I hosted a webinar where I covered why logging is important, how to choose a logging provider. And then shared our experience of setting up logging on Kubernetes containers, the Kubernetes logging framework and the logging best practices we’ve implemented internally and supported our customers who run Kubernetes in production.
LogDNA’s ultimate goal is to provide a useful tool for developers to be able to quickly access logs, to get in, get your logs and get back to work. Our UI, UX, speed of search and simplicity in integration is built to solve this one problem. Our Kubernetes logging integration is a prime example of this, with just two kubectl lines, your container logs are sent to LogDNA. There’s no configuration, no messy sidecar container that consumes additional resources, dependencies on fluentd.
Kubernetes Best Practices
- Log to stdout and separate errors to stderror: while this process is standard practice for moving to a containerized environment, many apps still log to file. You can take advantage of the Kubernetes logging framework and automatically take those logs to stream it to necessary places.

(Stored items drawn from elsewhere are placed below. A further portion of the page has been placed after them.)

-- ==== Sys2Proof/Machine/Reads.lean ====
section
/-!
DEFINITION. Machine/Reads.lean: the read commands of the M/E state, the RTG, the bus inputs, the tally
unit, the composition pipeline and the ports (R16, R34, R54, R125, R136, R137, R172), in the layouts
of R182. CUE LIST and SCENE READ stand with their blocks.
-/

namespace Sys2Proof.Machine

/-! ### STATE READ (R54) -/

/-- The two bits of a keyer's pending key cut (R182). -/
def keyCutCode (kc : Option KeyCut) : Nat :=
  match kc with
  | none => 0
  | some c => if c.target then 1 else 2

/-- The on-air mask: a layer mask whose bit 0 is 0. -/
def onAirMask (flags : PerKeyer Bool) : Byte := layersCode ⟨false, flags⟩

/-- The seven lock-table bytes, in table order. -/
def lockBytes (locks : PerResource (Option Port)) : List Byte :=
  Resource.all.map fun r => portCode (locks.get r)

/-- The 26 bytes of STATE READ (R182). -/
def stateBytes (s : State) : List Byte :=
  [modeCode s.tc.mode] ++ be16n s.tc.pos
    ++ [roleCode s.tc.role, onAirMask s.tc.onAir, layersCode (inFlightSelection s),
      layersCode s.mes.next.selection, typeCode s.mes.next.type]
    ++ be16n s.mes.next.rate
    ++ [portCode s.lu.holder, mainCode s.tc.main,
      byteOf (keyCutCode s.tc.keyCuts.k1 + 4 * keyCutCode s.tc.keyCuts.k2
        + 16 * keyCutCode s.tc.keyCuts.k3 + 64 * keyCutCode s.tc.keyCuts.k4),
      boolCode s.tc.sceneCut.isSome]
    ++ be32 s.rtg.counter ++ [lockCode s.rtg.lock] ++ lockBytes s.mes.locks

def dealStateRead (s : State) : Answer := answered (stateBytes s) s

def execStateRead (p : Port) (chk : Byte) (s : State) : Host.Outcome State Fault Refusal :=
  .next (commandFrame p [0x01#8] chk dealStateRead s)

/-! ### TIMING READ (R16) -/

/-- The 13 bytes of TIMING READ (R182). -/
def timingBytes (r : Rtg) : List Byte :=
  [lockCode r.lock, byteOf r.raster.val,
    byteOf (r.enable.toNat + 2 * condCode r.cond + 8 * r.trimLimit.toNat)]
    ++ be16i r.phaseErr ++ be16i r.trim ++ be16n (measuredPeriod r) ++ be32 r.counter

def dealTimingRead (s : State) : Answer := answered (timingBytes s.rtg) s

def execTimingRead (p : Port) (chk : Byte) (s : State) : Host.Outcome State Fault Refusal :=
  .next (commandFrame p [0x02#8] chk dealTimingRead s)

/-! ### INPUT READ (R34) -/

/-- The six bytes of INPUT READ (R34, R182). DESIGN CHOICE: between an ENGINE RESET and the next switch point
the issued source is the 124 that R35 has set, not the one the latest switch point left
(notes/assumptions/22.md). -/
def inputBytes (i : InputId) (inp : InputRec) : List Byte :=
  [byteOf (inputNumber i), sourceByte inp.requested, sourceByte inp.live,
    byteOf (inp.issued.val + 128 * (recInFlight inp).toNat), statusCode inp.status,
    match inp.advance with
    | some a => byteOf a
    | none => 0xFF#8]

def dealInputRead (input : Byte) (s : State) : Answer :=
  match inputOf input with
  | some i => answered (inputBytes i (s.input i)) s
  | none => refuse .param s

def execInputRead (p : Port) (input chk : Byte) (s : State) : Host.Outcome State Fault Refusal :=
  .next (commandFrame p [0x03#8, input] chk (dealInputRead input) s)

/-! ### TALLY READ and TALLY CHANGES (R136, R137) -/

/-- The window size of a window code (R137). -/
def windowSize (window : Byte) : Nat := 16 * 2 ^ window.toNat

/-- The j-th source returned from a start source in its aligned window (R137). -/
def windowSource (size start j : Nat) : Nat := start - start % size + (start % size + j) % size

/-- The entry of a source number; numbers stay below 128 within a window. -/
def entryAt (table : Vector TallyEntry 128) (n : Nat) : TallyEntry := table[n]?.getD tallyOff

def dealTallyRead (start count window : Byte) (s : State) : Answer :=
  if start.toNat < 128 ∧ 1 ≤ count.toNat ∧ count.toNat ≤ 128 ∧ window.toNat ≤ 3 then
    answered ((List.range count.toNat).map fun j =>
      tallyByte (entryAt s.tu.table (windowSource (windowSize window) start.toNat j))) s
  else refuse .param s

def execTallyRead (p : Port) (start count window chk : Byte) (s : State) :
    Host.Outcome State Fault Refusal :=
  .next (commandFrame p [0x04#8, start, count, window] chk (dealTallyRead start count window) s)

/-- The data of TALLY CHANGES (R136, R182). -/
def changesBytes (generation : Half) (c : ChangeList) : List Byte :=
  be16 generation ++ [boolCode c.overrun, byteOf c.sources.length] ++ c.sources.map sourceByte

/-- Replaces a port's change list. -/
def setChanges (p : Port) (c : ChangeList) (s : State) : State :=
  { s with tu := { s.tu with changes := s.tu.changes.set p c } }

def dealTallyChanges (p : Port) (s : State) : Answer :=
  answered (changesBytes s.tu.generation (s.tu.changes.get p)) (setChanges p ⟨[], false⟩ s)

def execTallyChanges (p : Port) (chk : Byte) (s : State) : Host.Outcome State Fault Refusal :=
  .next (commandFrame p [0x05#8] chk (dealTallyChanges p) s)

/-! ### CLIP READ (R125) -/

def dealClipRead (s : State) : Answer :=
  answered (be24n s.cmp.clipCount ++ [boolCode s.cmp.sticky])
    { s with cmp := { s.cmp with sticky := false } }

def execClipRead (p : Port) (chk : Byte) (s : State) : Host.Outcome State Fault Refusal :=
  .next (commandFrame p [0x06#8] chk dealClipRead s)

/-! ### NOTICE READ (R172) -/

def dealNoticeRead (p : Port) (s : State) : Answer :=
  answered (be16 (s.port p).flags) (s.setPort p { s.port p with flags := 0 })

def execNoticeRead (p : Port) (chk : Byte) (s : State) : Host.Outcome State Fault Refusal :=
  .next (commandFrame p [0x09#8] chk (dealNoticeRead p) s)

end Sys2Proof.Machine
end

- Separate dev and prod into multiple clusters: this is to help you not accidentally delete a critical production pod by accident. Then you can use use-context kubectl command to switch between the two clusters easily.
- Move variables into environment specific ConfigMap: Instead of maintaining multiple YAML files for dev and production environment variables, create a ConfigMap which is a giant YAML file of key/value pairs and take those and separate out the staging and production environment files.
- Avoid using sidecars for logging: Generally speaking a pod has one container. A sidecar for logging is a second container in the same pod to log the output from the first container so it takes up unnecessary resources from a pod level. There are some scenarios where you can’t avoid using it like if you don’t have control of the application and it writes logs to files. Or you want to hide the output from Kubernetes logging framework.
- Test locally and ephemerally prior to deployment: Minikube installs on your own laptop, while doesn’t mimic everything that kubernetes does, it gives you a good idea of how it will run on production.
Default Kubernetes Logging Framework
The logs are ephemeral: when containers output logs to stdout, the containers automatically dumps the files to /var/log. When the pods are evicted, crashed, deleted or scheduled on a different node, the logs from the container is gone. This is different than logging on traditional servers or virtual machines. When your apps die on your virtual machine, you don’t lose the logs until you delete it. In Kubernetes, it cleans up after itself and the logs will not persist. Understanding the ephemeral nature of default logging on Kubernetes is important because it points to a centralized log management solution.
Logging Solutions for Kubernetes
Kubernetes logging with Fluentd
When we first started using Kubernetes, we, like many others started with Fluentd. You can find many guides for setup, even though there might be 30+ steps. It is easy to get started, there are plenty of examples of configs online. Fluentd works well in low volume but the challenge is with higher volume. Scaling becomes challenging, mainly the efforts of scaling ElasticSearch, learning how to properly architect the shards and indices and becoming an expert of ElasticSearch operations.
Kubernetes logging with LogDNA
Similar to the fluentd agent, you can install the LogDNA agent to read and stream the log lines from /var/log. Since the agent streams the logs to LogDNA, it doesn’t take additional resources in the pods and nodes. You can then focus on scaling your product instead of spending your time scaling the logging infrastructure. The agent runs per node instead of per pod which is much more efficient.
We have kept things simple with our kubernetes integration and all you need to do is install our agent using two kubectl commands
We’ll automatically extract and index the Kubernetes metadata (pod name, container name, namespace, node) and auto parse all the common log types without the need to manually identify them like you would using fluentd. You can also set up your custom log lines to be parsed and indexed by us using our custom log parsing interface.